theorem execIdentify_follows {s₀ : State} {s : State} (k : Nat) (h₀ : Follows s₀ s) :
    ResFollows s₀ (execIdentify k s) := by
  unfold execIdentify
  with_reducible repeat' (first
    | assumption | intro _ (_ : State) (_ : Follows _ _) | apply runOp_follows | apply State.done_follows | apply ResFollows.next
    | intro _ | split)

theorem execSemSet_follows {s₀ : State} {s : State} (k : Nat) (h₀ : Follows s₀ s) :
    ResFollows s₀ (execSemSet k s) := by
  unfold execSemSet
  with_reducible repeat' (first
    | assumption | intro _ (_ : State) (_ : Follows _ _) | apply runOp_follows | apply State.semWrite_follows | apply State.done_follows | apply State.failPkt_follows | apply ResFollows.next
    | (intro (x : State); have hx : Follows s₀ x := (by dsimp only [x]; repeat' (first | assumption | intro _ (_ : State) (_ : Follows _ _) | apply runOp_follows | apply State.semWrite_follows | apply State.done_follows | apply State.failPkt_follows | apply ResFollows.next | intro _ | split)))
    | lift_lets | (intro (x : Option _); clear_value x)
    | intro _ | split)

theorem execSemSignal_follows {s₀ : State} {s : State} (k : Nat) (h₀ : Follows s₀ s) :
    ResFollows s₀ (execSemSignal k s) := by
  unfold execSemSignal
  with_reducible repeat' (first
    | assumption | intro _ (_ : State) (_ : Follows _ _) | apply runOp_follows | apply State.semSignal_follows | apply State.done_follows | apply ResFollows.next
    | (intro (x : State); have hx : Follows s₀ x := (by dsimp only [x]; repeat' (first | assumption | intro _ (_ : State) (_ : Follows _ _) | apply runOp_follows | apply State.semSignal_follows | apply State.done_follows | apply ResFollows.next | intro _ | split)))
    | lift_lets | (intro (x : Option _); clear_value x)
    | intro _ | split)

theorem execBarrierSet_follows {s₀ : State} {s : State} (k : Nat) (h₀ : Follows s₀ s) :
    ResFollows s₀ (execBarrierSet k s) := by
  unfold execBarrierSet
  with_reducible repeat' (first
    | assumption | intro _ (_ : State) (_ : Follows _ _) | apply runOp_follows | apply State.failPkt_follows | apply State.setReg_follows | apply State.done_follows | apply ResFollows.next
    | (intro (x : State); have hx : Follows s₀ x := (by dsimp only [x]; repeat' (first | assumption | intro _ (_ : State) (_ : Follows _ _) | apply runOp_follows | apply State.failPkt_follows | apply State.setReg_follows | apply State.done_follows | apply ResFollows.next | intro _ | split)))
    | lift_lets | (intro (x : Option _); clear_value x)
    | intro _ | split)

theorem execBarrierArrive_follows {s₀ : State} {s : State} (k : Nat) (h₀ : Follows s₀ s) :
    ResFollows s₀ (execBarrierArrive k s) := by
  unfold execBarrierArrive
  with_reducible repeat' (first
    | assumption | intro _ (_ : State) (_ : Follows _ _) | apply runOp_follows | apply State.arrive_follows | apply State.done_follows | apply ResFollows.next
    | (intro (x : State); have hx : Follows s₀ x := (by dsimp only [x]; repeat' (first | assumption | intro _ (_ : State) (_ : Follows _ _) | apply runOp_follows | apply State.arrive_follows | apply State.done_follows | apply ResFollows.next | intro _ | split)))
    | lift_lets | (intro (x : Option _); clear_value x)
    | intro _ | split)

theorem State.sendAnt_follows {s₀ : State} {s : State} (d : Nat) (body : List Byte) (h₀ : Follows s₀ s) :
    Follows s₀ (State.sendAnt s d body) := by
  unfold State.sendAnt
  with_reducible repeat' (first
    | assumption | apply egressPut_follows
    | (intro (x : State); have hx : Follows s₀ x := (by dsimp only [x]; repeat' (first | assumption | apply egressPut_follows | intro _ | split | simp only [Follows.keep] | simp +zetaDelta only [Follows.keep])))
    | lift_lets | (intro (x : Option _); clear_value x)
    | intro _ | split | simp only [Follows.keep] | simp +zetaDelta only [Follows.keep])

theorem execHelloSendTimer_follows {s₀ : State} {s : State} (d : Nat) (h₀ : Follows s₀ s) :
    ResFollows s₀ (execHelloSendTimer d s) := by
  unfold execHelloSendTimer
  with_reducible repeat' (first
    | assumption | apply State.sendAnt_follows | apply State.modLink_follows | apply State.hello_follows | apply ResFollows.next
    | intro _ | split | simp only [Follows.keep] | simp +zetaDelta only [Follows.keep])
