theorem execLbkProductDone_follows {s₀ : State} {s : State} (p : Nat) (i : Nat) (c0 : List Int) (c1 : List Int) (cmp0 : Option (Int × Int)) (cmp1 : Option (Int × Int)) (h₀ : Follows s₀ s) :
    ResFollows s₀ (execLbkProductDone p i c0 c1 cmp0 cmp1 s) := by
  unfold execLbkProductDone
  with_reducible repeat' (first
    | assumption | intro (_ : State) _ (_ : Follows _ _) | apply State.compareRow_follows | apply State.each_follows | apply State.bump_follows | apply State.bumpBy_follows | apply State.deliverRows_follows | apply ResFollows.next
    | (intro (x : State); have hx : Follows s₀ x := (by dsimp only [x]; repeat' (first | assumption | intro (_ : State) _ (_ : Follows _ _) | apply State.compareRow_follows | apply State.each_follows | apply State.bump_follows | apply State.bumpBy_follows | apply State.deliverRows_follows | apply ResFollows.next | intro _ | split | simp only [Follows.keep] | simp +zetaDelta only [Follows.keep])))
    | lift_lets | (intro (x : Option _); clear_value x)
    | intro _ | split | simp only [Follows.keep] | simp +zetaDelta only [Follows.keep])

theorem State.diverged_follows {s₀ : State} {s : State} (bs : List (Nat × Nat × LBlock)) (i : Nat) (h₀ : Follows s₀ s) :
    Follows s₀ (State.diverged s bs i) := by
  unfold State.diverged
  with_reducible repeat' (first
    | assumption | intro (_ : State) _ (_ : Follows _ _) | intro _ (_ : State) (_ : Follows _ _) | apply each_follows | apply setBlock_follows | apply bump_follows | apply bankEvent_follows | apply modBank_follows | apply nextVisit_follows | apply blockFall_follows
    | (intro (x : State); have hx : Follows s₀ x := (by dsimp only [x]; repeat' (first | assumption | intro (_ : State) _ (_ : Follows _ _) | intro _ (_ : State) (_ : Follows _ _) | apply each_follows | apply setBlock_follows | apply bump_follows | apply bankEvent_follows | apply modBank_follows | apply nextVisit_follows | apply blockFall_follows | intro _ | split | simp only [Follows.keep] | simp +zetaDelta only [Follows.keep])))
    | lift_lets | (intro (x : Option _); clear_value x)
    | intro _ | split | simp only [Follows.keep] | simp +zetaDelta only [Follows.keep])

theorem State.shadowVerdict_follows {s₀ : State} {s : State} (p : Nat) (i : Nat) (r : Prod) (l : LayerRec) (d : List Nat) (h₀ : Follows s₀ s) :
    Follows s₀ (State.shadowVerdict s p i r l d) := by
  unfold State.shadowVerdict
  with_reducible repeat' (first
    | assumption | intro (_ : State) _ (_ : Follows _ _) | intro _ (_ : State) (_ : Follows _ _) | apply modPart_follows | apply setTerm_follows | apply each_follows | apply bump_follows | apply diverged_follows | apply setBlock_follows
    | (intro (x : State); have hx : Follows s₀ x := (by dsimp only [x]; repeat' (first | assumption | intro (_ : State) _ (_ : Follows _ _) | intro _ (_ : State) (_ : Follows _ _) | apply modPart_follows | apply setTerm_follows | apply each_follows | apply bump_follows | apply diverged_follows | apply setBlock_follows | intro _ | split | simp only [Follows.keep] | simp +zetaDelta only [Follows.keep])))
    | lift_lets | (intro (x : Option _); clear_value x)
    | intro _ | split | simp only [Follows.keep] | simp +zetaDelta only [Follows.keep])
+ + + +
◆ **Problem to work on**
Give the count of lines in the listing above that include "unfold", with no other words.

◆ **Response to this task**
10